Edge computing isn’t a new trend on the hype cycle, however, with AWS’s recent announcements at re:Invent and a surge in enterprise demand for edge, it looks like 2020 will be the year things get real.
Edge computing is primarily about moving processing from the cloud, closer to the end-device or end-user. The key drivers for this are:
- Latency for time-sensitive applications, such as those within IoT which need real-time responses.
- Network and bandwidth. Edge computing can minimize the cost of moving large amounts of data, plus reducing reliance on the network
- Data privacy and security. Edge computing approaches can help organizations comply with data sovereignty laws and make sure intellectual property remains on-premises.
Adoption of edge computing is also being driven by a desire to make local computing — on devices or on premises — more cloud-like. Many applications are already being processed close to the end-user, but they run on traditional appliances that are not cloud-native. This fact makes it difficult to change applications, whether it be software upgrades or adding and testing new workloads.
The cloud is built to be resilient and highly available. Software does not run on a single server, therefore it is without a single point of failure. Similarly, an edge cloud would be designed to manage and orchestrate workloads across scalable physical infrastructure to ensure business continuity.
While edge computing will be employed across multiple industries, below, we have highlighted three industries that are already adopting edge computing.
Digitalization in the manufacturing sector has been underpinned by the Fourth Industrial Revolution, characterized by the increased use of automation, software and data analytics. IT and OT convergence is a crucial part of this — moving operational technology (OT) to information technology (IT) systems and infrastructure and making use of networking. Edge computing facilitates platforms for these converged systems, enabling manufacturers to move away from closed, proprietary systems.
By doing so, manufacturers will be able to take advantage of industrial IoT and adopt applications that can change production processes based on the current environment and react to any issues that may arise. The promise of predictive maintenance will be realized, as manufacturers will more easily be able to collect huge amounts of data from their machines, extract meaningful insights and integrate these automatically into workflows, for instance, to schedule a maintenance visit.
Combing edge computing with 5G or Wi-Fi 6 will open up new possibilities to enable smart factories. Connected robots and vehicles within the production facility can be operated remotely or run in an automated way to increase productivity significantly.
The healthcare industry has been relatively slow in adopting cloud. On the one hand, hospital CIOs want to innovate and upgrade IT infrastructure to reap the benefits of the cloud. On the other hand, there is enormous pressure to ensure patient data is kept secure. In the U.S., this is exemplified by the standards set by The Health Insurance Portability and Accountability Act (HIPAA). Healthcare providers still deem the (public) cloud to be a risky option for storing and managing sensitive patient data.
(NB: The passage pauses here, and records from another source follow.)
-- ==== Sys2Proof/Decode.lean ====
section
/-! DEFINITION. Decoding of the two ports, total on every word (30_encoding.md R70 to R89, 20_memory.md R43 to R45),
and after it the encoder, written from the same tables. A reserved word (R86) is rejected by name. -/

namespace Sys2Proof

/-- Why a word is a reserved encoding: the clauses of R86. -/
inductive Reserved where
  /-- R86 (a): the opcode names no command. -/
  | opcode (op : BitVec 4)
  /-- R86 (b): bit 7 of a data byte is set. -/
  | dataByte
  /-- R86 (c): a must-be-0 bit of a Format S command is set. -/
  | systemBits
  /-- R86 (d): a must-be-0 bit of a patch-port word is set. -/
  | patchBits
deriving DecidableEq, Repr

/-! ## Fields of a command word -/

/-- The fields of a command-port word (R70, R72): `T`, `op`, `ch`, `d1`, `d2`. In Format S (R74) `ch` is the zero
field and `{d1, d2}` is `imm16`. -/
structure CommandFields where
  t : TimeField
  op : BitVec 4
  ch : Chan
  d1 : BitVec 8
  d2 : BitVec 8
deriving DecidableEq, Repr

/-- Field extraction (R70, R72). -/
def splitCommand (w : CommandWord) : CommandFields where
  t := w.extractLsb' 24 64
  op := w.extractLsb' 20 4
  ch := w.extractLsb' 16 4
  d1 := w.extractLsb' 8 8
  d2 := w.extractLsb' 0 8

/-- The word with the given fields (R70, R72). -/
def joinCommand (f : CommandFields) : CommandWord :=
  f.t ++ f.op ++ f.ch ++ f.d1 ++ f.d2

/-- The low seven bits of a byte (R73). -/
def low7 (b : BitVec 8) : Data7 := b.extractLsb' 0 7

/-- A data byte in its 8-bit field: bit 7 is 0 (R73). -/
def byteOf (d : Data7) : BitVec 8 := 0#1 ++ d

/-- A Format E command that reads both data bytes (R73, R86 b). -/
def withData (f : CommandFields) (k : Data7 → Data7 → Instr) : Except Reserved Instr :=
  if f.d1.getLsbD 7 || f.d2.getLsbD 7 then .error .dataByte else .ok (k (low7 f.d1) (low7 f.d2))

/-- A Format S command, legal where its must-be-0 bits are 0 (R74, R86 c). -/
def withZeros (zeros : Bool) (i : Instr) : Except Reserved Instr :=
  if zeros then .ok i else .error .systemBits

/-- The sub-command of CTRL_CHANGE: the most specific row of R78 (R89). -/
def decodeController (ch : Chan) (t : TimeField) (cc val : Data7) : Instr :=
  if cc = 7#7 then .ccVolume ch val t
  else if cc = 10#7 then .ccPan ch val t
  else if cc = 11#7 then .ccExpr ch val t
  else if cc = 121#7 then .ccReset ch val t
  else if cc = 110#7 then .ccLoopStart ch val t
  else if cc = 111#7 then .ccLoopEnd ch val t
  else .ccOther ch cc val t

/-- The command with these fields, or the reason there is none (R75 to R86). -/
def decodeFields (f : CommandFields) : Except Reserved Instr :=
  match f.op.toNat with
  | 0x1 => withZeros (f.ch == 0#4 && f.d1 == 0#8 && f.d2 == 0#8) (.allStop f.t)
  | 0x2 => withZeros (f.ch == 0#4 && f.d1 == 0#8 && f.d2 == 0#8) (.chReset f.t)
  | 0x3 => withZeros (f.ch == 0#4) (.mvol (f.d1 ++ f.d2) f.t)
  | 0x4 => withZeros (f.ch == 0#4) (.devAttach (f.d1 ++ f.d2) f.t)
  | 0x5 => withZeros (f.ch == 0#4 && f.d1 == 0#8 && f.d2.extractLsb' 2 6 == 0#6)
      (.bankClr (f.d2.getLsbD 0) (f.d2.getLsbD 1) f.t)
  | 0x8 => withData f fun note d2 => .noteOff f.ch note d2 f.t
  | 0x9 => withData f fun note vel => .noteOn f.ch note vel f.t
  | 0xB => withData f fun cc val => decodeController f.ch f.t cc val
  | 0xC => if f.d1.getLsbD 7 then .error .dataByte else .ok (.progChange f.ch (low7 f.d1) f.d2 f.t)
  | 0xE => withData f fun lsb msb => .pitchBend f.ch lsb msb f.t
  | _ => .error (.opcode f.op)

/-- Decoding of a command-port word (R89). -/
def decodeCommand (w : CommandWord) : Except Reserved Instr := decodeFields (splitCommand w)

/-! ## Patch records -/

/-- The bit that selects the algorithm (R44 byte B10 bit 0). -/
def algorithmOf (b : Bool) : Algorithm := if b then .additive else .fm

/-- The bit of an algorithm (R44 byte B10 bit 0). -/
def algorithmBit : Algorithm → Bool
  | .fm => false
  | .additive => true

/-- The operator in five record bytes, the first in the low bits (R44: B0 to B4, B5 to B9). -/
def unpackOperator (w : BitVec 40) : Operator where
  am := w.getLsbD 7
  vib := w.getLsbD 6
  egt := w.getLsbD 5
  ksr := w.getLsbD 4
  mult := w.extractLsb' 0 4
  ksl := w.extractLsb' 14 2
  tl := w.extractLsb' 8 6
  ar := w.extractLsb' 20 4
  dr := w.extractLsb' 16 4
  sl := w.extractLsb' 28 4
  rr := w.extractLsb' 24 4
  ws := w.extractLsb' 32 2

/-- The five record bytes of an operator (R44). -/
def packOperator (o : Operator) : BitVec 40 :=
  0#6 ++ o.ws ++ o.sl ++ o.rr ++ o.ar ++ o.dr ++ o.ksl ++ o.tl ++
    BitVec.ofBool o.am ++ BitVec.ofBool o.vib ++ BitVec.ofBool o.egt ++ BitVec.ofBool o.ksr ++ o.mult

/-- `unpack` (R45): the patch in a record. -/
def unpack (r : RecordWord) : Patch where
  m := unpackOperator (r.extractLsb' 0 40)
  c := unpackOperator (r.extractLsb' 40 40)
  fb := r.extractLsb' 81 3
  alg := algorithmOf (r.getLsbD 80)

/-- `pack` (R45): the record of a patch, every must-be-0 bit 0. -/
def pack (p : Patch) : RecordWord :=
  0#4 ++ p.fb ++ BitVec.ofBool (algorithmBit p.alg) ++ packOperator p.c ++ packOperator p.m

/-- Whether every must-be-0 bit of a record is 0 (R44: B4 and B9 bits 7:2, B10 bits 7:4). -/
def recordZeros (r : RecordWord) : Bool :=
  r.extractLsb' 34 6 == 0#6 && r.extractLsb' 74 6 == 0#6 && r.extractLsb' 84 4 == 0#4

/-- The space a patch-port word addresses (R43 bit 103). -/
def spaceOf (b : Bool) : Space := if b then .percussion else .melodic

/-- The bit of a space (R43 bit 103). -/
def spaceBit : Space → Bool
  | .melodic => false
  | .percussion => true

/-- Decoding of a patch-port word (R43, R86 d). -/
def decodePatch (w : PatchWord) : Except Reserved Instr :=
  if w.extractLsb' 88 7 == 0#7 && recordZeros (w.extractLsb' 0 88) then
    .ok (.patchWr (spaceOf (w.getLsbD 103)) (w.extractLsb' 96 7) (w.getLsbD 95) (unpack (w.extractLsb' 0 88)))
  else .error .patchBits

/-- Decoding of a word on either port. -/
def decode : PortWord → Except Reserved Instr
  | .command w => decodeCommand w
  | .patch w => decodePatch w

/-! ## The encoder -/

/-- A Format E word (R72). -/
def eventWord (t : TimeField) (op : BitVec 4) (ch : Chan) (d1 d2 : BitVec 8) : PortWord :=
  .command (joinCommand { t := t, op := op, ch := ch, d1 := d1, d2 := d2 })

/-- A Format S word (R74). -/
def systemWord (t : TimeField) (op : BitVec 4) (imm16 : BitVec 16) : PortWord :=
  .command (joinCommand { t := t, op := op, ch := 0#4, d1 := imm16.extractLsb' 8 8, d2 := imm16.extractLsb' 0 8 })

/-- A patch-port word (R43). -/
def patchWord (space : Space) (idx : Data7) (valid : Bool) (r : RecordWord) : PortWord :=
  .patch (BitVec.ofBool (spaceBit space) ++ idx ++ BitVec.ofBool valid ++ 0#7 ++ r)

/-- The word that spells an instruction (R76 to R85, R43). -/
def encode : Instr → PortWord
  | .noteOff ch note d2 t => eventWord t 0x8#4 ch (byteOf note) (byteOf d2)
  | .noteOn ch note vel t => eventWord t 0x9#4 ch (byteOf note) (byteOf vel)
  | .ccVolume ch val t => eventWord t 0xB#4 ch (byteOf 7#7) (byteOf val)
  | .ccPan ch val t => eventWord t 0xB#4 ch (byteOf 10#7) (byteOf val)
  | .ccExpr ch val t => eventWord t 0xB#4 ch (byteOf 11#7) (byteOf val)
  | .ccReset ch val t => eventWord t 0xB#4 ch (byteOf 121#7) (byteOf val)
  | .ccLoopStart ch val t => eventWord t 0xB#4 ch (byteOf 110#7) (byteOf val)
  | .ccLoopEnd ch val t => eventWord t 0xB#4 ch (byteOf 111#7) (byteOf val)
  | .ccOther ch cc val t => eventWord t 0xB#4 ch (byteOf cc) (byteOf val)
  | .progChange ch prog d2 t => eventWord t 0xC#4 ch (byteOf prog) d2
  | .pitchBend ch lsb msb t => eventWord t 0xE#4 ch (byteOf lsb) (byteOf msb)
  | .allStop t => systemWord t 0x1#4 0#16
  | .chReset t => systemWord t 0x2#4 0#16
  | .mvol vol16 t => systemWord t 0x3#4 vol16
  | .devAttach handle t => systemWord t 0x4#4 handle
  | .bankClr mel perc t => systemWord t 0x5#4 (0#14 ++ BitVec.ofBool perc ++ BitVec.ofBool mel)
  | .patchWr space idx valid patch => patchWord space idx valid (pack patch)

/-! ## The host's fixed name -/

/-- The port word whose bits are `w` for a table row of `nbits` bits: the rows of 24 bits stand on the command port
with a play-time field of zeros, the row of 104 bits on the patch port (spec/opcode_table.json). -/
def tableWord (nbits w : Nat) : PortWord :=
  if nbits ≤ 88 then .command (BitVec.ofNat 88 w) else .patch (BitVec.ofNat 104 w)

/-- The instruction the decoder reads from the bits of a table row, none where it refuses. -/
def decodeTableWord (nbits w : Nat) : Option Instr :=
  match decode (tableWord nbits w) with
  | .ok i => some i
  | .error _ => none

end Sys2Proof
end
Edge computing can provide a halfway house: keep data safe and secure on-site but incorporate the technology and commercial models associated with the cloud. The use cases that this enables stem from the ability to make better use of data and, therefore, make better decisions to improve patient health. DeepMind’s Streams is an example of an application that could make use of edge computing; it uses patient information to detect acute kidney injury, a condition that affects one in six in-patients in the United Kingdom.
The use cases for edge computing in the construction industry center around managing projects, ensuring worker safety and increasing productivity. For example, machinery in hazardous environments could be operated remotely by using low-latency edge computing to avoid endangering a construction worker. Another use case for health and safety is being able to monitor the environment and pollution to create real-time alerts if they breach a safety threshold.
In the future, drones can be used to monitor the progress of a construction site to mitigate risks and ensure the project stays on track and within budget. Both navigation of the drone and real-time analysis of data collected by the drone cannot tolerate delay in data transmission and processing, therefore, edge computing is critical. Plus, transporting the high-definition imagery data to a remote cloud would be too costly to even consider.
Overall, many use cases will use edge and there is no one size-fits-all approach. Each industry has a unique perspective on why it would adopt edge computing and which characteristic of edge it benefits from most.
Dalia Adib is the Practice Lead for edge computing at STL Partners, a boutique research and consulting firm that advises telcos and technology-focused organizations. As a Principal Consultant, Dalia has led numerous projects in edge computing, primarily working with businesses to refine their commercial strategies and go-to-market for edge computing. Prior to joining STL Partners, she worked at a London-based start-up. She has a Bachelor of Science in Government and Economics from the London School of Economics.